Start with the first line of the records below. Output each line exactly, ending with the one that contains "the scan -/".
● ● ●
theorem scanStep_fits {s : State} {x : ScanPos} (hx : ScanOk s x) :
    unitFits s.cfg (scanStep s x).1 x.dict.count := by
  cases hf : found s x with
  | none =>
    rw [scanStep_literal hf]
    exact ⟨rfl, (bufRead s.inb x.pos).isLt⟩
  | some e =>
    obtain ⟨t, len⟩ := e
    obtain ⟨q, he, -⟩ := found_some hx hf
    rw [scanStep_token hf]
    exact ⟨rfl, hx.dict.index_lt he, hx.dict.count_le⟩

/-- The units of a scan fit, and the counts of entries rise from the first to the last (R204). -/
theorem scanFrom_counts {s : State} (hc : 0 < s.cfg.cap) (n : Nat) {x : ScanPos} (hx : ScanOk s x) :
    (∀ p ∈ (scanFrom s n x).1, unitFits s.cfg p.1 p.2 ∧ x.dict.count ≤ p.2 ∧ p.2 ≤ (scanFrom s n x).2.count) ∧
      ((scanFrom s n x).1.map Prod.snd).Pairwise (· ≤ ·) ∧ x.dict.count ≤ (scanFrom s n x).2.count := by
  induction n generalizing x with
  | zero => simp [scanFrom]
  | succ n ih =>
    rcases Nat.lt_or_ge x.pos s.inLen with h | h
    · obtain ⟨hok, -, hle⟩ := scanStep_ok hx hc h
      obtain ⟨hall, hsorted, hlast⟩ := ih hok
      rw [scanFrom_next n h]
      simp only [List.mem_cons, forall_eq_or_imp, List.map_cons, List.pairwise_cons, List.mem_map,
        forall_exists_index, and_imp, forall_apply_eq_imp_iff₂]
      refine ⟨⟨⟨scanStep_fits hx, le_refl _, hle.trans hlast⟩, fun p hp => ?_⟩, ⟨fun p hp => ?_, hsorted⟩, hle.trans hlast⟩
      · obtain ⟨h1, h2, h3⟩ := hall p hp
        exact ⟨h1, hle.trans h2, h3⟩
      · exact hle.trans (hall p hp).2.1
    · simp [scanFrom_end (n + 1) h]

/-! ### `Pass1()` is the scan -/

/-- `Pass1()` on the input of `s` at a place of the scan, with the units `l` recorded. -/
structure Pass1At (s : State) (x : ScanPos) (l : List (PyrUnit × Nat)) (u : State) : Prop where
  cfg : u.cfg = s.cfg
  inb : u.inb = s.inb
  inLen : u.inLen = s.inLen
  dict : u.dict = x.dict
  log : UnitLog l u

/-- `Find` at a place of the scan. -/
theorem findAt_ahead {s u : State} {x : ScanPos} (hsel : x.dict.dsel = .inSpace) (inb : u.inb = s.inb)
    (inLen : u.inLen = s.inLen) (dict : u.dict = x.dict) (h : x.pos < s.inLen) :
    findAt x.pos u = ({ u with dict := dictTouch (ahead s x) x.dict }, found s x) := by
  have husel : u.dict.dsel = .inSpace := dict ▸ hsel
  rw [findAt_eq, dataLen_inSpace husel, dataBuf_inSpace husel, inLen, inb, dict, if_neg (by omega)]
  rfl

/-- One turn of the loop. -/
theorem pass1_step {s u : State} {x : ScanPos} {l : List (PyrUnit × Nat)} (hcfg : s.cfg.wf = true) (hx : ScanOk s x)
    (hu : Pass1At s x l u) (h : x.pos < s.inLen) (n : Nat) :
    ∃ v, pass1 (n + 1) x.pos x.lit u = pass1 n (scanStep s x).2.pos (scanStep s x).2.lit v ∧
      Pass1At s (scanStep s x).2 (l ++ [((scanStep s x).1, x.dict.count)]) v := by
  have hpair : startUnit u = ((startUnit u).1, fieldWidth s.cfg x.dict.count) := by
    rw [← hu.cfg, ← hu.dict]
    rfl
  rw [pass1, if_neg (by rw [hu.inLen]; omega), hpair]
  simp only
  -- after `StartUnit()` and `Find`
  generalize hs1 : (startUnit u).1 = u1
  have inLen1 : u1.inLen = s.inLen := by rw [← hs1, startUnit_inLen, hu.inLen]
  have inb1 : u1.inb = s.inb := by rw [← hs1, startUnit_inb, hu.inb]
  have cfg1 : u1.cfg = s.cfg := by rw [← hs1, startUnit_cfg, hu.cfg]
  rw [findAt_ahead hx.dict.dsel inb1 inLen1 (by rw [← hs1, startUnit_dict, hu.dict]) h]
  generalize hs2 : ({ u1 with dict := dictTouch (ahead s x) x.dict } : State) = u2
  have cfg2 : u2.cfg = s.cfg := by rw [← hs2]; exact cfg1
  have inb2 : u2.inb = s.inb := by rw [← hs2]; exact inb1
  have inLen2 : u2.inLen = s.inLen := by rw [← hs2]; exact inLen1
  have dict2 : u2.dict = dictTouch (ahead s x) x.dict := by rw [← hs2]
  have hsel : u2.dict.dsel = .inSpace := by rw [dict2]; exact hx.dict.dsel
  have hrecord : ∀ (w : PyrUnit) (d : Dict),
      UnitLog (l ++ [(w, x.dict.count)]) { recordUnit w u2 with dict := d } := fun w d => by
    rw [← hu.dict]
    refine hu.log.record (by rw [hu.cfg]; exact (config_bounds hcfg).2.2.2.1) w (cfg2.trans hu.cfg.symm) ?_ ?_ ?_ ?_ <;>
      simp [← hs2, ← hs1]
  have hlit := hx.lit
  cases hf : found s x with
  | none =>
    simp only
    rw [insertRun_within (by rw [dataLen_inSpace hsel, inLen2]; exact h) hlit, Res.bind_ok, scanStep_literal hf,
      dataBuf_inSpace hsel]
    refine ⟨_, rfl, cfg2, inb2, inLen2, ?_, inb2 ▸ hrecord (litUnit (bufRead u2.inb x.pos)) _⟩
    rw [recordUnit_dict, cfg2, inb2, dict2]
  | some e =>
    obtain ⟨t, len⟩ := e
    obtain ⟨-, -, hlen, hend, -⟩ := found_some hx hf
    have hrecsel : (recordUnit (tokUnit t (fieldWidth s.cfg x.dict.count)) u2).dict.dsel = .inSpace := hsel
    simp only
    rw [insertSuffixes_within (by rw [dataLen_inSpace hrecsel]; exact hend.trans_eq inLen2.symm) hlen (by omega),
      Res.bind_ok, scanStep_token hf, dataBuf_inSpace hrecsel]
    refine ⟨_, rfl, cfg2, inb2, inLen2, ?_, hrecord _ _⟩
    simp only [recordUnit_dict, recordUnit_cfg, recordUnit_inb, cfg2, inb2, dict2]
● ● ●
Task result |
theorem scanStep_fits {s : State} {x : ScanPos} (hx : ScanOk s x) :
    unitFits s.cfg (scanStep s x).1 x.dict.count := by
  cases hf : found s x with
  | none =>
    rw [scanStep_literal hf]
    exact ⟨rfl, (bufRead s.inb x.pos).isLt⟩
  | some e =>
    obtain ⟨t, len⟩ := e
    obtain ⟨q, he, -⟩ := found_some hx hf
    rw [scanStep_token hf]
    exact ⟨rfl, hx.dict.index_lt he, hx.dict.count_le⟩

/-- The units of a scan fit, and the counts of entries rise from the first to the last (R204). -/
theorem scanFrom_counts {s : State} (hc : 0 < s.cfg.cap) (n : Nat) {x : ScanPos} (hx : ScanOk s x) :
    (∀ p ∈ (scanFrom s n x).1, unitFits s.cfg p.1 p.2 ∧ x.dict.count ≤ p.2 ∧ p.2 ≤ (scanFrom s n x).2.count) ∧
      ((scanFrom s n x).1.map Prod.snd).Pairwise (· ≤ ·) ∧ x.dict.count ≤ (scanFrom s n x).2.count := by
  induction n generalizing x with
  | zero => simp [scanFrom]
  | succ n ih =>
    rcases Nat.lt_or_ge x.pos s.inLen with h | h
    · obtain ⟨hok, -, hle⟩ := scanStep_ok hx hc h
      obtain ⟨hall, hsorted, hlast⟩ := ih hok
      rw [scanFrom_next n h]
      simp only [List.mem_cons, forall_eq_or_imp, List.map_cons, List.pairwise_cons, List.mem_map,
        forall_exists_index, and_imp, forall_apply_eq_imp_iff₂]
      refine ⟨⟨⟨scanStep_fits hx, le_refl _, hle.trans hlast⟩, fun p hp => ?_⟩, ⟨fun p hp => ?_, hsorted⟩, hle.trans hlast⟩
      · obtain ⟨h1, h2, h3⟩ := hall p hp
        exact ⟨h1, hle.trans h2, h3⟩
      · exact hle.trans (hall p hp).2.1
    · simp [scanFrom_end (n + 1) h]

/-! ### `Pass1()` is the scan -/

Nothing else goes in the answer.